(Exercise inputs Opens)
-- ==== Sys2Proof/Tests/Slice0.lean ====
section
/-! SUPPORT. Tests. The checks of WellFormed, one step or one operation of most commands against the data book's worked
sequences (the section is named at each), and for every statement of Obligations.lean that has hypotheses a theorem
`meets_<Name>`: a concrete state and operands meet them, clause by clause, at boundary values where there are any. The
theorems are elaborated one after the other (Elab.async), which keeps the memory of `decide +kernel` small. -/

set_option Elab.async false

namespace Sys2Proof.Tests

open Sys2Proof.Machine Sys2Proof.Safety

/-! ## A part to test on -/

/-- A list of numbers as table words. -/
def words (l : List Nat) : List Word := l.map (BitVec.ofNat 16)

/-- A valid table copy. -/
def table (l : List Nat) : TableCopy := { words := words l, valid := true }

/-- The PLT of sections 3.3.1 and 5.7. -/
def plt : List Nat :=
  [1800, 0x0FFF, 50, 32768, 29491, 24576, 16384, 16384, 12288, 8192, 4096, 16384, 300, 150, 40, 55]

/-- A DRT-T with the breakpoints of section 3.1. -/
def drtT : List Nat :=
  [700, 32768, 800, 32768, 900, 32768, 1000, 32768, 1150, 24576, 1200, 16384, 1250, 4096, 1300, 0]

/-- The DRT-G of section 3.5.1 with depth code 2 (section 3.4.1). -/
def drtG : List Nat :=
  [850, 900, 1080, 1100, 250, 50, 2, 0, 0, 0, 200, 10, 0, 300, 100, 4096, 400, 300, 8192, 500, 900, 16384,
   600, 1500, 20480, 700, 3000, 24576, 850, 30000, 32768]

/-- The THM of sections 4.8.1, 4.8.3, 4.8.4 and 4.8.5. -/
def thm : List Nat :=
  [12000, 20000, 655, 1200, 300, 450, 1250, 600, 450, 500, 0, 600, 0, 700, 300, 800, 600, 900, 900, 1000, 1000,
   50, 720, 120, 300, 300, 350, 400, 270, 320, 370]

/-- The YCF of sections 6.10 and 7.11.2. -/
def ycf : List Nat :=
  [7200, 100, 0x0F, 20, 16, 192, 3, 2, 3, 3392, 10, 6000, 3000, 10000, 500, 2500, 2000, 3, 64, 50, 3, 5, 600, 10, 30,
   0x0F, 0x03, 0x0F]

/-- A step of a YST in the fields of R216. -/
def stepWords (brake drives direction motion stop speed trigger argument timeout next onTimeout : Nat) : List Nat :=
  [brake + 4 * direction + 16 * motion + 32 * stop + 256 * trigger + 4096 * next, 256 * drives + onTimeout, speed,
   argument, timeout]

/-- The YST of section 7.11.1. -/
def yst : List Nat :=
  [1, 5] ++ stepWords 2 0 0 0 0 0 3 20 50 2 6 ++ stepWords 2 0xFF 1 1 0 300 1 20 100 3 5 ++
    stepWords 2 0xFF 1 1 0 1000 2 0 3000 5 5 ++ stepWords 0 0 0 0 0 0 0 1 0 0 0 ++
    stepWords 2 0xFF 1 1 1 200 0 10 0 6 6 ++ stepWords 1 0 0 0 1 0 4 80 40 7 7 ++ stepWords 0 0 0 0 1 0 0 5 0 0 0

/-- A FAT that logs and reports every code: ALARM, SELF_CLEARING, no action (R216). -/
def fat : List Nat := List.replicate 64 0x1A

/-- The ITP of section 9.8.1. -/
def itp : List Nat := [0, 20000, 0, 10000, 3, 0x2106, 0x3004, 0x5208]

/-- The part in RUN with those tables ACTIVE, an empty slot map and no fault. -/
def lab : State :=
  { State.reset with
    opState := .run
    faults := List.replicate 64 .reset
    summary := .reset
    points := List.replicate 256 .reset
    banks := { Banks.reset with
      active := [table [], table plt, table drtT, table drtG, table thm, table ycf, table yst, table fat, table itp]
      generation := 1 } }

/-- The state an outcome goes on with. -/
def after : Outcome → State
  | .next t => t
  | _ => State.reset

/-- A point's record set. -/
def withPoint (n : Nat) (v : Int) (q : Quality) (age : Nat) (s : State) : State :=
  { s with points := s.points.set n { value := v, quality := q, age := age } }

/-! ## Well-formed commands -/

theorem test_wellFormed_accepts :
    (Instr.pointRead 60 [0, 2, 32, 44]).wellFormed = true ∧
    (Instr.tableWrite 60 1 0 (words (List.replicate 27 7))).wellFormed = true ∧
    (Instr.returnFrameEnd [.arbiter, .thermal]).wellFormed = true ∧ (Instr.identify 1).wellFormed = true ∧
    (Instr.filteredTransition true true true 4294967295 false).wellFormed = true := by decide +kernel

theorem test_wellFormed_refuses_slot_lengths :
    (Instr.identify 0).wellFormed = false ∧ (Instr.run 61).wellFormed = false ∧ (Instr.pass 0).wellFormed = false ∧
    (Instr.softReset 61).wellFormed = false ∧ (Instr.tableRead 0 0 0 0 1).wellFormed = false ∧
    (Instr.copy 61 1).wellFormed = false ∧ (Instr.exchange 0 1 0).wellFormed = false ∧
    (Instr.lock 61 1).wellFormed = false ∧ (Instr.unlock 0 1).wellFormed = false ∧
    (Instr.pointForce 61 0 0).wellFormed = false ∧ (Instr.pointRelease 0 0).wellFormed = false ∧
    (Instr.slotStats 61 0 1).wellFormed = false ∧ (Instr.faultRead 0 0).wellFormed = false ∧
    (Instr.faultClear 61 0).wellFormed = false ∧ (Instr.faultClearAll 0).wellFormed = false ∧
    (Instr.logRead 61 0 1).wellFormed = false ∧ (Instr.logDiscard 0 0).wellFormed = false ∧
    (Instr.setTime 61 0).wellFormed = false ∧ (Instr.setHeading 0 0).wellFormed = false ∧
    (Instr.setTwist 61 0).wellFormed = false ∧ (Instr.yawMode 0 0).wellFormed = false ∧
    (Instr.yawTarget 61 0 0).wellFormed = false ∧ (Instr.yawSeek 0).wellFormed = false ∧
    (Instr.armSupervision 61).wellFormed = false := by decide +kernel

theorem test_wellFormed_refuses_counts :
    (Instr.tableWrite 61 1 0 (words [7])).wellFormed = false ∧
    (Instr.tableWrite 60 1 0 (words (List.replicate 28 7))).wellFormed = false ∧
    (Instr.tableWrite 6 1 0 (words [7])).wellFormed = false ∧
    (Instr.pointRead 0 []).wellFormed = false ∧ (Instr.pointRead 5 [0, 2, 32, 44]).wellFormed = false := by decide +kernel

theorem test_wellFormed_refuses_order_and_duration :
    (Instr.returnFrameEnd [.arbiter, .thermal, .arbiter]).wellFormed = false ∧
    (Instr.filteredTransition true true true 4294967296 false).wellFormed = false := by decide +kernel

/-! ## Formats (chapter 12) and curves (3.1) -/

/-- The check of the bytes "123456789" under x^16 + x^12 + x^5 + 1 from 0xFFFF without inversion, the published value of
that CRC (R211). -/
theorem test_crc : crc16 [0x31, 0x32, 0x33, 0x34, 0x35, 0x36, 0x37, 0x38, 0x39] = 0x29B1#16 := by decide +kernel

/-- Section 12.5.1: entry 5 of the worked slot map, its first and last action. -/
theorem test_smt_words :
    let smt := List.replicate 125 0 ++ words [0x2124, 0x002A, 0x2120, 0, 0, 0, 0, 0, 0, 0, 0x4311, 0x2D00, 0]
    (slotEntry smt 5).tag = 0x21 ∧ (slotEntry smt 5).required = true ∧ (slotEntry smt 5).fieldCount = 4 ∧
    fieldAction smt 5 0 = { displacement := 0, width := 2, signed := true, kind := 2, noPointA := false,
                            noPointB := false, pointA := 33, pointB := 32, tolerance := 0 } ∧
    fieldAction smt 5 3 = { displacement := 3, width := 1, signed := false, kind := 1, noPointA := false,
                            noPointB := true, pointA := 45, pointB := 0, tolerance := 0 } := by
  decide +kernel

/-- Section 3.1: DRT-T at 1120; DRT-G at 450 in both columns. -/
theorem test_curves :
    curve lab.thermalCurve 1120 = 26215 ∧ curve lab.allowedCurve 450 = 600 ∧ curve lab.gridCurve 450 = 12288 := by
  decide +kernel

/-! ## Worked sequences of the jobs -/

/-- Section 3.3.1: L rises from 1300 to 1350 toward 1440. -/
theorem test_envelope_update :
    let s := withPoint 44 1120 .fresh 0 { lab with
      summary := { Summary.reset with derate := 1 }, envelope := { Envelope.reset with limit := 1300 } }
    (envelopeUpdate [] s).envelope.limit = 1350 ∧ (envelopeUpdate [] s).pointValue 32 = 1350 ∧
    (envelopeUpdate [] s).pointValue 33 = -1350 ∧ (envelopeUpdate [] s).pointValue 62 = 26215 := by decide +kernel

/-- Section 3.4.1: update 3 stays NORMAL at 850, update 4 enters SAG at 775 and raises GRID_SAG with it. -/
theorem test_ride_through_enters_sag :
    let s (h : List Int) := withPoint 0 700 .fresh 0 { lab with envelope := { Envelope.reset with history := h } }
    (rideThroughUpdate (s [700, 1000, 1000, 1000, 1000, 1000, 1000, 1000])).envelope.rideThrough = .normal ∧
    (rideThroughUpdate (s [700, 700, 1000, 1000, 1000, 1000, 1000, 1000])).envelope.rideThrough = .sag ∧
    ((rideThroughUpdate (s [700, 700, 1000, 1000, 1000, 1000, 1000, 1000])).fault fcGridSag).context = 775 := by
  decide +kernel

/-- Section 4.8.1: the rise goes from 300 to 301, the junction to 651. -/
theorem test_module_update :
    let s := withPoint 3 1200 .fresh 0 (withPoint 2 350 .fresh 0 (withPoint 7 1400 .fresh 0 { lab with
      thermal := { Thermal.reset with rises := List.replicate 12 300 } }))
    (moduleUpdate s 0).thermal.rises.getD 0 0 = 301 ∧ (moduleUpdate s 0).pointValue 46 = 651 := by decide +kernel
(Exercise inputs Closes)
» Task requirements
Scan the data, and report each line that uses the word "onTimeout".

» Exercise solution
def stepWords (brake drives direction motion stop speed trigger argument timeout next onTimeout : Nat) : List Nat :=
  [brake + 4 * direction + 16 * motion + 32 * stop + 256 * trigger + 4096 * next, 256 * drives + onTimeout, speed,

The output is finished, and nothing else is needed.